The Reserve Bank of India has issued simultaneous notifications giving certain exemptions, but a more express and clear exemption would clarify such issues with greater finality.
2. What would be the implications if a CIC is not in complying with the various requirements such as minimum capital adequacy, debt-equity ratio, etc. of these newly notified Directions?? By what time will it be required to be in compliance with such conditions?
3. A question related to the earlier one is whether the requirements relating to, say, having minimum 90% investments in group companies mandatory for registration or mandatory conditions after registration. The intention appears to be that if a CIC is required to be registered, then they should ensure that their asset profile consists investments in group companies only as per the specified formula.
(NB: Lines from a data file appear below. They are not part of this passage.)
-- ==== Sys2Proof/Laws/Step.lean ====
section
/-! SUPPORT. What a command can do, said once: the two shapes of a meaning, the admission of a command of Keeper, its refusals
and its reply. -/

namespace Sys2Proof.Machine

variable (s : State)

/-! ### The two shapes -/

theorem State.event_outside {s : State} (h : s.inReset = false) (dt : Nat) (f : State → State) :
    s.event dt f = .next (s.after dt f) := by
  simp [State.event, State.after, h]

theorem State.event_inReset {s : State} (h : s.inReset = true) (dt : Nat) (f : State → State) :
    s.event dt f = .next { s with now := s.now + dt } := by
  simp [State.event, h]

theorem State.always_outside {s : State} (h : s.inReset = false) (dt : Nat) (f : State → State) :
    s.always dt f = .next { f (s.elapse dt) with now := s.now + dt, pending := s.pending } := by
  simp [State.always, h]

theorem State.always_inReset {s : State} (h : s.inReset = true) (dt : Nat) (f : State → State) :
    s.always dt f = .next { f { s with now := s.now + dt } with now := s.now + dt, pending := s.pending } := by
  simp [State.always, h]

/-- Every command is an event that happens after its time, or acts while DEV_RST_N is low too. -/
theorem exec_shape (c : Instr) (s : State) :
    (c.actsInReset = false ∧ ∃ f, exec c s = s.event c.dt f) ∨ (c.actsInReset = true ∧ ∃ f, exec c s = s.always c.dt f) := by
  cases c <;> simp only [exec] <;> first | exact .inl ⟨rfl, _, rfl⟩ | exact .inr ⟨rfl, _, rfl⟩

theorem State.whenever_true (c : Bool) (f : State → State) (h : c = true) : s.whenever c f = f s := by
  simp [State.whenever, h]

theorem State.whenever_false (c : Bool) (f : State → State) (h : c = false) : s.whenever c f = s := by
  simp [State.whenever, h]

/-! ### The state after an event -/

section
variable (dt : Nat) (f : State → State)
@[simp] theorem State.after_now : (s.after dt f).now = s.now + dt := rfl
@[simp] theorem State.after_pending : (s.after dt f).pending = s.pending := rfl
@[simp] theorem State.after_inReset : (s.after dt f).inReset = false := rfl
@[simp] theorem State.after_stored (a : Nat) : (s.after dt f).stored a = (f (s.elapse dt)).stored a := rfl
@[simp] theorem State.after_rd (g : Field) : (s.after dt f).rd g = (f (s.elapse dt)).rd g := rfl
@[simp] theorem State.after_out : (s.after dt f).out = (f (s.elapse dt)).out := rfl
@[simp] theorem State.after_hif : (s.after dt f).hif = (f (s.elapse dt)).hif := rfl
end

/-! ### Loading the repair ledger -/

/-- Repairs loaded from the ledger change the fabric and the attic only. -/
theorem State.loadRepairs_frame (field : Bool) (l : List Repair) : ∀ s : State,
    ∃ f a, l.foldl (State.loadRepair field) s = { s with fab := f, attic := a } := by
  induction l with
  | nil => exact fun s => ⟨s.fab, s.attic, rfl⟩
  | cons r l ih =>
    intro s
    have h1 : ∃ f a, State.loadRepair field s r = { s with fab := f, attic := a } := by
      unfold State.loadRepair
      split <;> exact ⟨_, _, rfl⟩
    obtain ⟨f, a, h⟩ := h1
    obtain ⟨f', a', h'⟩ := ih (State.loadRepair field s r)
    exact ⟨f', a', by rw [List.foldl_cons, h', h]⟩

/-! ### Admission -/

theorem State.wr_hif_rd (f g : Field) (v : Nat) (h : g.addr ≠ f.addr) : (s.wr f v).rdb g = s.rdb g := by
  simp [State.rdb, s.rd_wr_of_addr f g v h]

/-- A command without a fetch failure whose shared checks pass reaches its meaning. -/
theorem State.admit_pass (k : Command) (c : Cmd) (hc : c.fail = none) (hl : k.len c.payload = true)
    (hs : k.svcOnly = false ∨ c.path = .service) (hr : k.inRom = true ∨ s.rdb Reg.DEV.BOOT.IMAGE = true) :
    s.judged k c = k.body c s := by
  have h1 : (k.svcOnly && c.path != .service) = false := by rcases hs with h | h <;> simp [h]
  have h2 : (!k.inRom && !s.rdb Reg.DEV.BOOT.IMAGE) = false := by rcases hr with h | h <;> simp [h]
  simp [State.judged, hc, hl, h1, h2]

/-- A packet of the current EPOCH with a good reply buffer carries no failure. -/
theorem packetOf_good (op : Nat) (h : CmdHdr) (ws : List Word) (he : h.path = .ring → h.epoch = s.rd Reg.HIF.QSTAT.EPOCH)
    (hb : badRbuf h.rbuf = false) : packetOf s op h ws = { s.cmdOf op h ws with id := 0 } := by
  have h1 : ¬ (h.path = .ring ∧ h.epoch ≠ s.rd Reg.HIF.QSTAT.EPOCH) := fun ⟨x, y⟩ => y (he x)
  simp [packetOf, State.cmdOf, h1, hb]

/-- A command that Keeper takes reaches its meaning, in progress and, through the mailbox, with BUSY set. -/
theorem State.issueCmd_takes (k : Command) (h : CmdHdr) (ws : List Word)
    (ht : s.takes h (k.len ws) k.svcOnly k.inRom = true) :
    s.issueCmd k h ws = k.body (s.cmdOf k.op h ws) (s.begun k.op h ws) := by
  have himg : (s.wr Reg.HIF.MBOXCTL.BUSY 1).rdb Reg.DEV.BOOT.IMAGE = s.rdb Reg.DEV.BOOT.IMAGE :=
    s.wr_hif_rd _ _ _ (by decide)
  obtain ⟨path, seq, epoch, fence, rbuf⟩ := h
  simp only [State.takes, Bool.and_eq_true, Bool.or_eq_true, Bool.not_eq_true', beq_iff_eq] at ht
  obtain ⟨⟨⟨⟨hp, hl⟩, hb⟩, hs⟩, hr⟩ := ht
  have ha : ∀ u : State, u.rdb Reg.DEV.BOOT.IMAGE = s.rdb Reg.DEV.BOOT.IMAGE →
      u.judged k (s.cmdOf k.op ⟨path, seq, epoch, fence, rbuf⟩ ws) = k.body (s.cmdOf k.op ⟨path, seq, epoch, fence, rbuf⟩ ws) u :=
    fun u hu => u.admit_pass k _ rfl hl hs (hr.imp_right fun h => hu.trans h)
  cases path
  · simp only [Bool.and_eq_true, Bool.not_eq_true', beq_iff_eq] at hp
    unfold State.issueCmd
    rw [packetOf_good s _ _ _ (fun _ => hp.2) hb]
    simp only [hp.1.1, hp.1.2, Bool.not_true, Bool.false_eq_true, if_false]
    exact ha _ rfl
  · simp only [Bool.and_eq_true, Bool.not_eq_true'] at hp
    unfold State.issueCmd
    rw [packetOf_good s _ _ _ (fun h => Path.noConfusion h) hb]
    simp only [hp.1.1, hp.1.2, hp.2, Bool.false_eq_true, if_false]
    exact ha _ himg
  · simp only [Bool.and_eq_true, Bool.not_eq_true', decide_eq_true_eq] at hp
    unfold State.issueCmd
    rw [packetOf_good s _ _ _ (fun h => Path.noConfusion h) hb]
    simp only [if_neg (Nat.not_le.mpr hp.1), hp.2, Bool.false_eq_true, if_false]
    exact ha _ rfl

/-- A command of Keeper that is accepted has its meaning's effect. -/
theorem State.cmd_accepted {s : State} (k : Command) (dt : Nat) (h : CmdHdr) (ws : List Word)
    (ha : s.accepts dt h (k.len ws) k.svcOnly k.inRom = true) :
    s.event dt (fun u => u.issueCmd k h ws) = .next (s.afterCmd dt k.op h ws k.body) := by
  simp only [State.accepts, Bool.and_eq_true, Bool.not_eq_true'] at ha
  rw [State.event_outside ha.1]
  simp only [State.afterCmd, State.after, State.issueCmd_takes _ _ _ _ ha.2]

/-! ### Refusals -/

theorem firstRefusal_none {l : List (Bool × Nat × Nat)} (h : ∀ r ∈ l, r.1 = false) : firstRefusal l = none := by
  induction l with
  | nil => rfl
  | cons r l ih =>
    obtain ⟨c, x⟩ := r
    have hc : c = false := h (c, x) (by simp)
    simpa [firstRefusal, hc] using ih fun r hr => h r (by simp [hr])

/-- A command to which no refusal applies has its effect. -/
theorem State.checked_pass (c : Cmd) (l : List (Bool × Nat × Nat)) (f : State → State) (hc : c.fail = none)
    (h : ∀ r ∈ l, r.1 = false) : s.checked c l f = f s := by
  suffices h0 : firstRefusal ((l.filter fun r => r.2.1 = stLock) ++ [(c.fail.isSome, stBadParam, 0)] ++
      l.filter fun r => r.2.1 ≠ stLock) = none by simp only [State.checked, h0]
  apply firstRefusal_none
  intro r hr
  simp only [hc, Option.isSome_none, List.mem_append, List.mem_filter, List.mem_singleton] at hr
  rcases hr with (hr | rfl) | hr
  · exact h r hr.1
  · rfl
  · exact h r hr.1

end Sys2Proof.Machine
end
One will have to see in practiced, how the Reserve Bank of India deals with such matter.
4. It is seen that many of the related directions, circulars, etc., are presently prescribed, keeping in mind the regular categories of NBFCs such as loan, investment, etc. The CIC-ND-SI is clearly a separate category of NBFCs and hence these other directions would have to be amended to ensure coverage of such CICs as well, of course with suitable modifications where required. For example, the Directions to Auditors of 2008 would need appropriate amendments to cover such CICs.
5. Can existing registered holding companies shift to this new category? As discussed earlier, many existing holding investment companies may be finding it difficult to maintain capital adequacy and other ratios. However, they may be already registered as investment companies, but surely they would like to obtain the benefit of the diluted requirements if they otherwise qualify for being registered as CICs. The Directions do not provide for shifting of registration from being an ordinary registered investment company to a CIC. It is hoped that in keeping with the spirit of these Directions, the Reserve Bank of India allows shifting of such registration.
Conclusion:
These new Directions will require several promoter groups, particularly of listed companies, to check whether their holding companies need compliance of these Directions in the form for registration. Further, they will need to make a plan of restructuring the capital and finances of such companies to ensure that they fall within the framework of the new Directions.